## AIM OF THE EXERCISE
Each entry below should be reproduced character for character.

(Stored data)
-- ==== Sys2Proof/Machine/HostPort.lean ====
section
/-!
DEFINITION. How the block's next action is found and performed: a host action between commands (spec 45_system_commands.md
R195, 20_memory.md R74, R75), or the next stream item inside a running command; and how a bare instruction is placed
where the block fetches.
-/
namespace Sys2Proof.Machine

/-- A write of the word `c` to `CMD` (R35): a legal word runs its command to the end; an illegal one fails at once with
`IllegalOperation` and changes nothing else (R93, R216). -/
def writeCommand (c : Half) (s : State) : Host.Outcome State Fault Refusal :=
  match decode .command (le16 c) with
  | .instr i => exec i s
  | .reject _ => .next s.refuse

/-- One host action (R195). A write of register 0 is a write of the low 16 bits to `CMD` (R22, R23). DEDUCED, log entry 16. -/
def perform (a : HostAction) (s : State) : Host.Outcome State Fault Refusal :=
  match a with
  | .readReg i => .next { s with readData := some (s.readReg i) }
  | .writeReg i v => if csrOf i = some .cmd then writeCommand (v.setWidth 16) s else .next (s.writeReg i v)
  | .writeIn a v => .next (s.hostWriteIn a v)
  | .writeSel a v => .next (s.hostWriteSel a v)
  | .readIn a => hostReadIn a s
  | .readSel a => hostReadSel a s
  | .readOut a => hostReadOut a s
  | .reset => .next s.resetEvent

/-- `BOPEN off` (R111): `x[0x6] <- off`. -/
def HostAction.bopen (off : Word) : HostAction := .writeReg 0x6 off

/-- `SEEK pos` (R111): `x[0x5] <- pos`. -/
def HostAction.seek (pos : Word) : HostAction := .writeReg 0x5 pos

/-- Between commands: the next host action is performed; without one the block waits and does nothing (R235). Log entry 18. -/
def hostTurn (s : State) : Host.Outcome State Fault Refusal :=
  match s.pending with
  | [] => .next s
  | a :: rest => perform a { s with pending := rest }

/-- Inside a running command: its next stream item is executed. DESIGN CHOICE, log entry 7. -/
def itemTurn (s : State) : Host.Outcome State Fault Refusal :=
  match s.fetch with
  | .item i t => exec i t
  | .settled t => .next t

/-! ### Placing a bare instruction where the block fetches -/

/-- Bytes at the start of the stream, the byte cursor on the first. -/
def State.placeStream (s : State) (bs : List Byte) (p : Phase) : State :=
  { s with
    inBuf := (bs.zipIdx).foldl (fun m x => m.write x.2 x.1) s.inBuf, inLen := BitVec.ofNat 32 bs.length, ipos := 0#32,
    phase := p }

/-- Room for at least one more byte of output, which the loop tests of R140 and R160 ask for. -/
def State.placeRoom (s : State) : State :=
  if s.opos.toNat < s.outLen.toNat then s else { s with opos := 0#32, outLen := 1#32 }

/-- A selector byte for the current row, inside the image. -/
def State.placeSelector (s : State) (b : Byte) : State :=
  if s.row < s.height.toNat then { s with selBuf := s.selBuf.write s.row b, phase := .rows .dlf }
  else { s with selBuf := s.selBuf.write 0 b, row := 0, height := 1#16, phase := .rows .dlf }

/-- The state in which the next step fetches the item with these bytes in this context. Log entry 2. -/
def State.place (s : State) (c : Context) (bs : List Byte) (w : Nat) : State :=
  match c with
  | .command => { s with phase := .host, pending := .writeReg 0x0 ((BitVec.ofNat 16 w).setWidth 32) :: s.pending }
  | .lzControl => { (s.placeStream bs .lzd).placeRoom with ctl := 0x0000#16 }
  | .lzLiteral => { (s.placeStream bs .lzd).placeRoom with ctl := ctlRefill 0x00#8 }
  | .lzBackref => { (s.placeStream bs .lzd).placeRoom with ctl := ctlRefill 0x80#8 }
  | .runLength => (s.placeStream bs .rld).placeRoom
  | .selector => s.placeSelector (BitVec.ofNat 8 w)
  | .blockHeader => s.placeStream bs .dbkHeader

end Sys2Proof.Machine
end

## EXERCISE OUTPUT
-- ==== Sys2Proof/Machine/HostPort.lean ====
section
/-!
DEFINITION. How the block's next action is found and performed: a host action between commands (spec 45_system_commands.md
R195, 20_memory.md R74, R75), or the next stream item inside a running command; and how a bare instruction is placed
where the block fetches.
-/
namespace Sys2Proof.Machine

/-- A write of the word `c` to `CMD` (R35): a legal word runs its command to the end; an illegal one fails at once with
`IllegalOperation` and changes nothing else (R93, R216). -/
def writeCommand (c : Half) (s : State) : Host.Outcome State Fault Refusal :=
  match decode .command (le16 c) with
  | .instr i => exec i s
  | .reject _ => .next s.refuse

/-- One host action (R195). A write of register 0 is a write of the low 16 bits to `CMD` (R22, R23). DEDUCED, log entry 16. -/
def perform (a : HostAction) (s : State) : Host.Outcome State Fault Refusal :=
  match a with
  | .readReg i => .next { s with readData := some (s.readReg i) }
  | .writeReg i v => if csrOf i = some .cmd then writeCommand (v.setWidth 16) s else .next (s.writeReg i v)
  | .writeIn a v => .next (s.hostWriteIn a v)
  | .writeSel a v => .next (s.hostWriteSel a v)
  | .readIn a => hostReadIn a s
  | .readSel a => hostReadSel a s
  | .readOut a => hostReadOut a s
  | .reset => .next s.resetEvent

/-- `BOPEN off` (R111): `x[0x6] <- off`. -/
def HostAction.bopen (off : Word) : HostAction := .writeReg 0x6 off

/-- `SEEK pos` (R111): `x[0x5] <- pos`. -/
def HostAction.seek (pos : Word) : HostAction := .writeReg 0x5 pos

/-- Between commands: the next host action is performed; without one the block waits and does nothing (R235). Log entry 18. -/
def hostTurn (s : State) : Host.Outcome State Fault Refusal :=
  match s.pending with
  | [] => .next s
  | a :: rest => perform a { s with pending := rest }

/-- Inside a running command: its next stream item is executed. DESIGN CHOICE, log entry 7. -/
def itemTurn (s : State) : Host.Outcome State Fault Refusal :=
  match s.fetch with
  | .item i t => exec i t
  | .settled t => .next t

/-! ### Placing a bare instruction where the block fetches -/

/-- Bytes at the start of the stream, the byte cursor on the first. -/
def State.placeStream (s : State) (bs : List Byte) (p : Phase) : State :=
  { s with
    inBuf := (bs.zipIdx).foldl (fun m x => m.write x.2 x.1) s.inBuf, inLen := BitVec.ofNat 32 bs.length, ipos := 0#32,
    phase := p }

/-- Room for at least one more byte of output, which the loop tests of R140 and R160 ask for. -/
def State.placeRoom (s : State) : State :=
  if s.opos.toNat < s.outLen.toNat then s else { s with opos := 0#32, outLen := 1#32 }

/-- A selector byte for the current row, inside the image. -/
def State.placeSelector (s : State) (b : Byte) : State :=
  if s.row < s.height.toNat then { s with selBuf := s.selBuf.write s.row b, phase := .rows .dlf }
  else { s with selBuf := s.selBuf.write 0 b, row := 0, height := 1#16, phase := .rows .dlf }

/-- The state in which the next step fetches the item with these bytes in this context. Log entry 2. -/
def State.place (s : State) (c : Context) (bs : List Byte) (w : Nat) : State :=
  match c with
  | .command => { s with phase := .host, pending := .writeReg 0x0 ((BitVec.ofNat 16 w).setWidth 32) :: s.pending }
  | .lzControl => { (s.placeStream bs .lzd).placeRoom with ctl := 0x0000#16 }
  | .lzLiteral => { (s.placeStream bs .lzd).placeRoom with ctl := ctlRefill 0x00#8 }
  | .lzBackref => { (s.placeStream bs .lzd).placeRoom with ctl := ctlRefill 0x80#8 }
  | .runLength => (s.placeStream bs .rld).placeRoom
  | .selector => s.placeSelector (BitVec.ofNat 8 w)
  | .blockHeader => s.placeStream bs .dbkHeader

end Sys2Proof.Machine
end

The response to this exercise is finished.